FASSILA: A Corpus for Algerian Dialect Fake News Detection and Sentiment Analysis

Abdedaiem, Amin, Dahou, Abdelhalim Hafedh, Cheragui, Mohamed Amine, Mathiak, Brigitte

arXiv.org Artificial Intelligence 

Building a corpus become an important topic in natural language processing (NLP) and especially for low resource languages (ex: AD), due to the importance that the corpus plays in the development of several tools, such as: Machine Translation Babaali and Salem [2022], Part of speech tagging Chiche and Yitagesu [2022], Named entities recognition Jarrar et al. [2022], etc. in particular with the emergence of techniques based on statistics, machine learning and deep learning. Who exploits this mass of information to develop, train and evaluate models. However, building a corpus is not an easy task Bakari et al. [2016]; it is extremely time-consuming and requires a lot of work, for the good reason that the volume and quality of the corpus are two important parameters.
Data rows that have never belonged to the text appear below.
-- ==== Sys2Proof/Syntax.lean ====
section
/-! DEFINITION. The commands of the device (spec/opcode_table.json): register accesses, operations of engine programs,
descriptor opcodes, and the events at its pins, links and timers. -/
namespace Sys2Proof
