-- ==== Sys2Proof/Machine/Fld.lean ====
section
/-! DEFINITION. A register field as the spec's register tables give it (R7, R9, R12): where it lies, its access code,
the values a write accepts, and what an address decodes to. -/
namespace Sys2Proof.Machine

/-- A register field: the byte address of its register, its lowest bit, its width and its reset value. A field of a
register pair (R9) has the low word's address and up to 64 bits. -/
structure Fld where
  addr  : Nat
  lo    : Nat
  width : Nat
  reset : Nat
  deriving DecidableEq, Repr

/-- The key under which a field's value is held. -/
def Fld.key (f : Fld) : Nat := f.addr * 64 + f.lo

/-- The access codes (R12, *Access codes*). -/
inductive Acc where
  | rw | ro | wo | w1c | w1s | rc | rws
  deriving DecidableEq, Repr

/-- A field with its access code and the ranges of values a write accepts; no range means every value. -/
structure FldAcc where
  fld : Fld
  acc : Acc
  ok  : List (Nat × Nat)
  deriving DecidableEq, Repr

/-- Whether a write accepts the value `v` in the field ("other values are ignored"). -/
def FldAcc.accepts (f : FldAcc) (v : Nat) : Bool := f.ok.isEmpty || f.ok.any (fun r => r.1 ≤ v && v ≤ r.2)

/-- What a word address decodes to: nothing (a reserved address or a gap, R648), the fields of a register, or the low or
high word of a register pair (R9). -/
inductive RegAt where
  | none
  | word (fs : List FldAcc)
  | pairLo (f : FldAcc)
  | pairHi (f : FldAcc)
  deriving DecidableEq, Repr

end Sys2Proof.Machine
end

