-- ==== Sys2Proof/Machine/State.lean ====
section
/-! DEFINITION. The state of the device as plain data (INVENTORY.md, '## State'): every register, queue, buffer, store
and mode that the spec names, the commands that wait, and the outcomes of a step. Every field carries its value after
reset. Register fields live in `State.regs` (Machine/Regs.lean); what is not a register lives in one structure per
chapter of the spec. -/
namespace Sys2Proof.Machine

/-- Why the device stops. -/
inductive Fault where
  /-- SYSRST_N rises with TEST_N low: the device enters a factory test mode that the spec does not describe (R582, *Straps*).
  Raised by SYSRST_RELEASE. Safe: the run ends where the device goes on in a mode of its own. -/
  | factoryTest
  deriving DecidableEq, Repr

/-- Why a command has no meaning here. -/
inductive Refusal where
  /-- The command has no meaning in the model yet; raised by its arm of `exec`. Safe: the run ends. -/
  | notModelled (mnemonic : String)
  deriving DecidableEq, Repr

/-- The three access paths that keep latches of their own (R650). -/
inductive Path where
  | bar0 | cmd | bmc
  deriving DecidableEq, Repr

/-- The latches of one access path (R10, R466, R602, R606, R650): which low word loaded the latch, with the value of the
words that follow it. -/
structure Latch where
  /-- The high-word latch of register pairs: the pair's address and its high word. -/
  pair   : Option (Nat × Nat) := none
  /-- LPT_TSLAST1 and LPT_TSLAST2 as latched, with the address of the LPT_TSLAST0 read (R466). -/
  tslast : Option (Nat × Nat × Nat) := none
  /-- TIM_NOW1 and TIM_NOW2 as latched (R602). -/
  now    : Option (Nat × Nat) := none
  /-- TIM_PPSCAP1 and TIM_PPSCAP2 as latched (R606). -/
  ppscap : Option (Nat × Nat) := none
  deriving DecidableEq, Repr

/-- An event record that waits to be written to its ring (R388 to R393, R659). -/
structure EvRec where
  code    : Nat
  cls     : Nat
  /-- Payload bytes 16 to 31. -/
  payload : List Nat
  /-- Continuation slots, 32 bytes each. -/
  cont    : List (List Nat)
  ns      : Nat
  sec     : Nat
  /-- The record waits in the event store, since its ring lacked room or did not run (R392, R393). -/
  stored  : Bool
  /-- Island clock at which it was posted. -/
  at_     : Nat := 0
  deriving DecidableEq, Repr

/-- A packet on its way through the device: its bytes (frame check sequence excluded), what the ingress pass knows of it
(R54, R55) and the 48-byte forwarding result that travels with it (R74). -/
structure Packet where
  bytes   : List Nat := []
  pipe    : Nat := 0
  /-- Ingress port of R55. -/
  port    : Nat := 0
  /-- Recycle count (R77). -/
  recycle : Nat := 0
  /-- Entry point: 0 ingress, 1 egress, 2 recycle, 3 host inject. -/
  entry   : Nat := 0
  /-- Parse record, 64 bytes (R114). -/
  parse   : List Nat := []
  /-- Forwarding result, 48 bytes. -/
  fwd     : List Nat := []
  /-- Network time of MAC receive or of dequeue: seconds and nanoseconds. -/
  sec     : Nat := 0
  ns      : Nat := 0
  /-- Egress queue (egress packets). -/
  queue   : Nat := 0
  /-- Egress port (egress packets). -/
  outPort : Nat := 0
  /-- Timestamp request of the egress ply (R75). -/
  tstamp  : Bool := false
  /-- The 4 bytes before its first byte, where a timestamp request may stand (R463). -/
  tsCtl   : Option (List Nat) := none
  /-- Marked errored by a crossing overflow (R47). -/
  errored : Bool := false
  /-- Its place in the order of its input while a ply has it, 0 for none (R261). -/
  ord     : Nat := 0
  /-- The inject ring whose descriptor completes once it is dispatched or linked (R387). -/
  inj     : Option Nat := none
  /-- Its received length: a frame's from destination address to frame check sequence (R6, R184). -/
  rxLen   : Nat := 0
  deriving DecidableEq, Repr
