/-- MODULE_REPAIR_DONE (R31): a REPAIRING module has its spares mapped in, or its retrain fails. -/
def execModuleRepairDone (m : Nat) (ok : Bool) (s : State) : Out :=
  if m < 24 ∧ s.modState m = 3 then
    let x := s.modul m
    let s := s.setModul m { x with fixing := [] }
    if ok then .next (x.fixing.foldl (fun t e => t.mapSpare m e) (s.wr (D2D_MODSTAT.state m) 2)).modulesChanged
    else .next (s.moduleLost m 2)
  else .next s

/-- D2D_CTL.retrain reads 0 once no module trains any longer; a rejoin clears it at its step 2. -/
def State.trainEnd (s : State) : State :=
  if (List.range 24).any (fun m => s.modState m == 1) || s.res.rejoin != 0 then s else s.wr D2D_CTL.retrain 0

/-- MODULE_TRAINING_DONE (*Bridge module states*): a training attempt ends; three failures in a row lose the module. -/
def execModuleTrainingDone (m : Nat) (ok : Bool) (s : State) : Out :=
  if m < 24 ∧ s.modState m = 1 then
    let x := s.modul m
    if ok then .next ((s.setModul m { x with attempts := 0 }).wr (D2D_MODSTAT.state m) 2).modulesChanged.trainEnd
    else if x.attempts + 1 < 3 then .next (s.setModul m { x with attempts := x.attempts + 1 })
    else .next ((s.setModul m { x with attempts := 0 }).moduleLost m 2).trainEnd
  else .next s

/-! ### Flits -/

/-- A flit of the reorder store is delivered. -/
def BridgeDir.took (d : BridgeDir) (f : Flit) : BridgeDir :=
  { d with nextRx := (d.nextRx + 1) % 2 ^ 32, reorder := d.reorder.filter (fun g => g.seq != f.seq),
           ctlSeen := if f.control then d.ctlSeen + 1 else d.ctlSeen, arrived := d.arrived ++ f.pkt.toList }

/-- Delivers flits of the reorder store that are next in sequence; the messages of the control class that they complete are answered. -/
def deliver : Nat → BridgeDir → BridgeDir × List CtlMsg
  | 0, d => (d, [])
  | n + 1, d =>
    match d.reorder.find? (fun f => f.seq == d.nextRx) with
    | none => (d, [])
    | some f =>
      let (e, l) := deliver n (d.took f)
      (e, f.msg.toList ++ l)

/-- The lanes of a module whose CRC errors exceeded 1 in 10⁶ of the flits received in the window that has ended (R30). -/
def BridgeDir.crcBad (d : BridgeDir) (m : Nat) : List Nat :=
  (List.range 68).filter (fun l => decide ((Tbl.get (0, 0) d.flitWin m).2 < 1000000 * Tbl.get 0 d.laneErr (68 * m + l)))

/-- A flit arrives on a module: in a new window of 1 ms the lanes are judged by the last one and the counts start again (R30; the windows
follow each other from clock 0, and one is judged at the module's first flit after it: DESIGN CHOICE, log entry 12). -/
def State.flitSeen (s : State) (ft : Bool) (m : Nat) : State :=
  let d := s.dir ft
  let (w, n) := Tbl.get (0, 0) d.flitWin m
  let now := s.clk / ms 1
  if w = now then s.setDir ft { d with flitWin := Tbl.set (0, 0) d.flitWin m (w, n + 1) }
  else
    let t := s.setDir ft { d with flitWin := Tbl.set (0, 0) d.flitWin m (now, 1), laneErr := d.laneErr.filter (fun e => e.1 / 68 != m) }
    (d.crcBad m).foldl (fun t l => t.laneFail ft m l) t
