/-- The source of a chain as its header gives it. -/
def writerSrc (w : Nat) : Nat := if w < 4 then 0 else if w < 52 then 1 else 2

/-- The area whose cells a packet of `n` cells takes (R215), or none. A fabric link whose holding buffer holds more than 256 cells asks
without preference for the shallow tier (R259). -/
def State.chainArea (s : State) (w k n : Nat) : Option Nat :=
  let held := decide (4 ≤ w ∧ w < 52) && decide (256 < (s.xwait w).length)
  s.allocTier n (decide ((s.queue k).cells < s.rd (BPM_PFDEEP.deep_cells (s.qProfile k))) && !held)

/-- Of `n` cells on their way to an area, those that find the holding buffer of their fabric writer full: beside 512 cells there it takes what
the waiting places of its input have room for (R259). -/
def State.overflow (s : State) (w area n : Nat) : Nat :=
  if 4 ≤ w ∧ w < 52 ∧ area = 0 then
    n - (512 - (s.xwait w).length + (if (s.xwait w).isEmpty then 16 - (s.xin (writerInputs w).1).length else 0))
  else 0

/-- A new chain for a packet in an area that has its cells. -/
def State.newChain (s : State) (w area : Nat) (pkt : Packet) (pfc : Option Nat) : Nat × State :=
  let n := cellsOf pkt.bytes.length
  let (cells, s) := s.takeArea area n
  let tier := if area = 2 then 1 else 0
  let ptr := cellPtr tier (cells.head?.getD 0)
  let s := s.setChain ptr { gen := ((s.chain ptr).gen + 1) % 256, owner := writerOwner w, src := writerSrc w, cells := cells, n := n,
                            pkt := pkt, pfc := pfc }
  let s := (s.pfcChange pfc (· + n)).syncFree
  (ptr, if tier = 0 then s.xputAll w ptr cells else s)

/-- A drop of a copy: counted at its queue, and for its session where it has one (R214, R253, R623). -/
def State.dropCopy (s : State) (d : Dest) (reason len : Nat) : State :=
  let s := s.dropAt d.queue reason len
  match d.session with
  | some k => s.countCopy k false len
  | none => s

/-- A packet offered to one more queue: the first that admits it takes a new chain, each further one a reference (R232, R254). A record whose
cells overflow its writer's holding buffer is discarded, for every queue that follows (R259). -/
def State.offer (w : Nat) (pkt : Packet) (pfc : Option Nat) (sa : State × Admitted) (d : Dest) : State × Admitted :=
  let (s, a) := sa
  let len := pkt.bytes.length
  let r := s.refusal d.queue len
  if a.dead then (if d.session.isSome then s.countCopy (d.session.getD 0) false len else s, a)
  else if r ≠ 0 then (s.dropCopy d r len, a)
  else
    match a.ptr with
    | some ptr =>
      match s.takeRef ptr with
      | .inl r => (s.dropCopy d r len, a)
      | .inr s => (s, { a with dests := a.dests ++ [d] })
    | none =>
      if d.session.isSome then (s.countCopy (d.session.getD 0) false len, a)
      else
        match s.chainArea w d.queue (cellsOf len) with
        | none => (s.dropCopy d 4 len, a)
        | some area =>
          let excess := s.overflow w area (cellsOf len)
          if 0 < excess then ((s.addSat (FLK_HOLDOVF.count (w - 4)) excess).inc (FLK_REASMDROP.count (w - 4)), { a with dead := true })
          else let (ptr, s) := s.newChain w area pkt pfc; (s, { ptr := some ptr, dests := [d] })

/-- A packet offered to queues; its writer links the chain later (R260). -/
def State.accept (s : State) (w : Nat) (pkt : Packet) (pfc : Option Nat) (dests : List Dest) : State × Admitted :=
  let (s, a) := dests.foldl (State.offer w pkt pfc) (s, {})
  match a.ptr with
  | none => (s, a)
  | some ptr =>
    ({ s with bpm := { s.bpm with jobs := Tbl.upd [] s.bpm.jobs w (· ++ [{ ptr := ptr, dests := a.dests }]) } }, a)

/-- The mirror copies of a packet (*Session kinds* 1 and 2): those that their sessions select and their buckets accept. -/
def State.mirrors (s : State) (fwd : List Nat) (len : Nat) : State × List Dest :=
  (s.sessionsOf fwd).foldl (fun (sd : State × List Dest) k =>
    let (s, ds) := sd
    let x := s.session k
    if x.kind = 0 then (s, ds)
    else
      let (sel, s) := s.selects k
      if !sel then (s, ds)
      else
        let (ok, s) := s.takeToken k
        if !ok then (s.countCopy k false len, ds)
        else if x.kind = 1 then (s, ds ++ [{ queue := x.queue, session := some k }])
        else (s, ds ++ [{ queue := voqKey (8 * x.dest + x.cls), hdrQ := some x.queue, session := some k }])) (s, [])

/-- The queue that a packet from the bridge joins (R249). -/
def State.bridgeDest (s : State) (fwd : List Nat) : Dest :=
  if bitsAt (leAt fwd 0 1) 6 2 = 2 then { queue := s.rd QM_PUNTQ.queue }
  else { queue := voqKey (8 * (beNat (sliceB fwd 2 2) % 8192) + leAt fwd 1 1 % 8) }

/-- The egress queue that a forwarding result names. -/
def fwdQueue (fwd : List Nat) : Nat := beNat (sliceB fwd 4 3) % 2 ^ 20

/-- The queues of a multicast group's replication list, in entry order (R254). -/
def State.replicas (s : State) (g : Nat) : List Dest :=
  let first := s.entWord 5 g 0
  (List.range (s.entWord 5 g 1)).map (fun i => { queue := s.entWord 6 (first + i) 0 })

/-- Whether a requester of the allocator has a request now: the bridge stream of pipe 0 to 3, which its writer may hold (R259), or fabric
reassembly (4). Host inject (5) has one only while its command runs. -/
def State.allocWaits (s : State) (r : Nat) : Bool :=
  if r < 4 then s.dies.ft.arrived.any (fun k => k.pipe == r) && (s.xwait r).isEmpty else r == 4 && !s.flk.recOrd.isEmpty

/-- The allocator decides a request of requester `r` now, or it has to wait (R217): in each cycle it decides up to 16 requests of each
requester, requester by requester, in an order that rotates by one place each cycle. A cycle is one island clock (DESIGN CHOICE, log entry 101). -/
def State.allocTurn (s : State) (r : Nat) : Option State :=
  let b := s.bpm
  let (pos, n) := if b.allocAt = s.clk then (b.allocPos, b.allocN) else (0, 0)
  let place := fun r => (r + 6 - s.clk % 6) % 6
  let p := place r
  let ahead := (List.range 6).any (fun x => decide (pos ≤ place x ∧ place x < p) && s.allocWaits x && !(place x == pos && decide (16 ≤ n)))
  if p < pos ∨ (p = pos ∧ 16 ≤ n) ∨ ahead then none
  else some { s with bpm := { b with allocAt := s.clk, allocPos := p, allocN := if p = pos then n + 1 else 1 } }

/-- PACKET_ADMIT (R213, R217, R249, R250): the oldest packet that waits at a writer, a pipe's bridge stream or a fabric link's reassembly,
is offered to the queues that its result or group names, when the allocator comes to it. A bridge stream whose writer is held takes no packet
(R259); of the records of all links, the one that arrived first goes first. -/
def execPacketAdmit (w : Nat) (s : State) : Out :=
  if w < 4 then
    match s.dies.ft.arrived.find? (fun k => k.pipe == w), s.allocTurn w with
    | none, _ | _, none => .next s
    | some pkt, some turn =>
      if !(s.xwait w).isEmpty then .next s
      else
        let s := turn.setDir true { s.dies.ft with arrived := s.dies.ft.arrived.erase pkt }
        let port := leAt pkt.fwd 7 1
        let pfc := if port < 128 then some (8 * port + leAt pkt.fwd 1 1 % 8) else none
        let (s, more) := s.mirrors pkt.fwd pkt.bytes.length
        .next (s.accept w pkt pfc (s.bridgeDest pkt.fwd :: more)).1
  else if w < 52 then
    match Tbl.get [] s.flk.recs (w - 4), s.allocTurn 4 with
    | [], _ | _, none => .next s
    | (g, pkt) :: rest, some turn =>
      if s.flk.recOrd.head? ≠ some (w - 4) then .next s
      else
        let s := { turn with flk := { s.flk with recs := Tbl.set [] s.flk.recs (w - 4) rest, recOrd := s.flk.recOrd.tail } }
        let ds := match g with
          | none => [({ queue := fwdQueue pkt.fwd } : Dest)]
          | some g => s.replicas g
        if ds.isEmpty then .next (s.inc QM_MCEMPTY.count)
        else
          let (s, more) := s.mirrors pkt.fwd pkt.bytes.length
          .next (s.accept w pkt none (ds ++ more)).1
  else .next s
Despite the recent emergence of techniques that consume fewer resources, such as few-shot learning Tunstall et al. [2022]. Over the last few years, a lot of studies in NLP have focused on languages or variants of languages called low resources Mengoni and Santucci [2023]. This change of direction is mainly due to the emergence of social media such as Facebook, Twitter, RenRen, LinkedIn, Google+, and Tuenti, as a means of communication where people exchange messages and comments.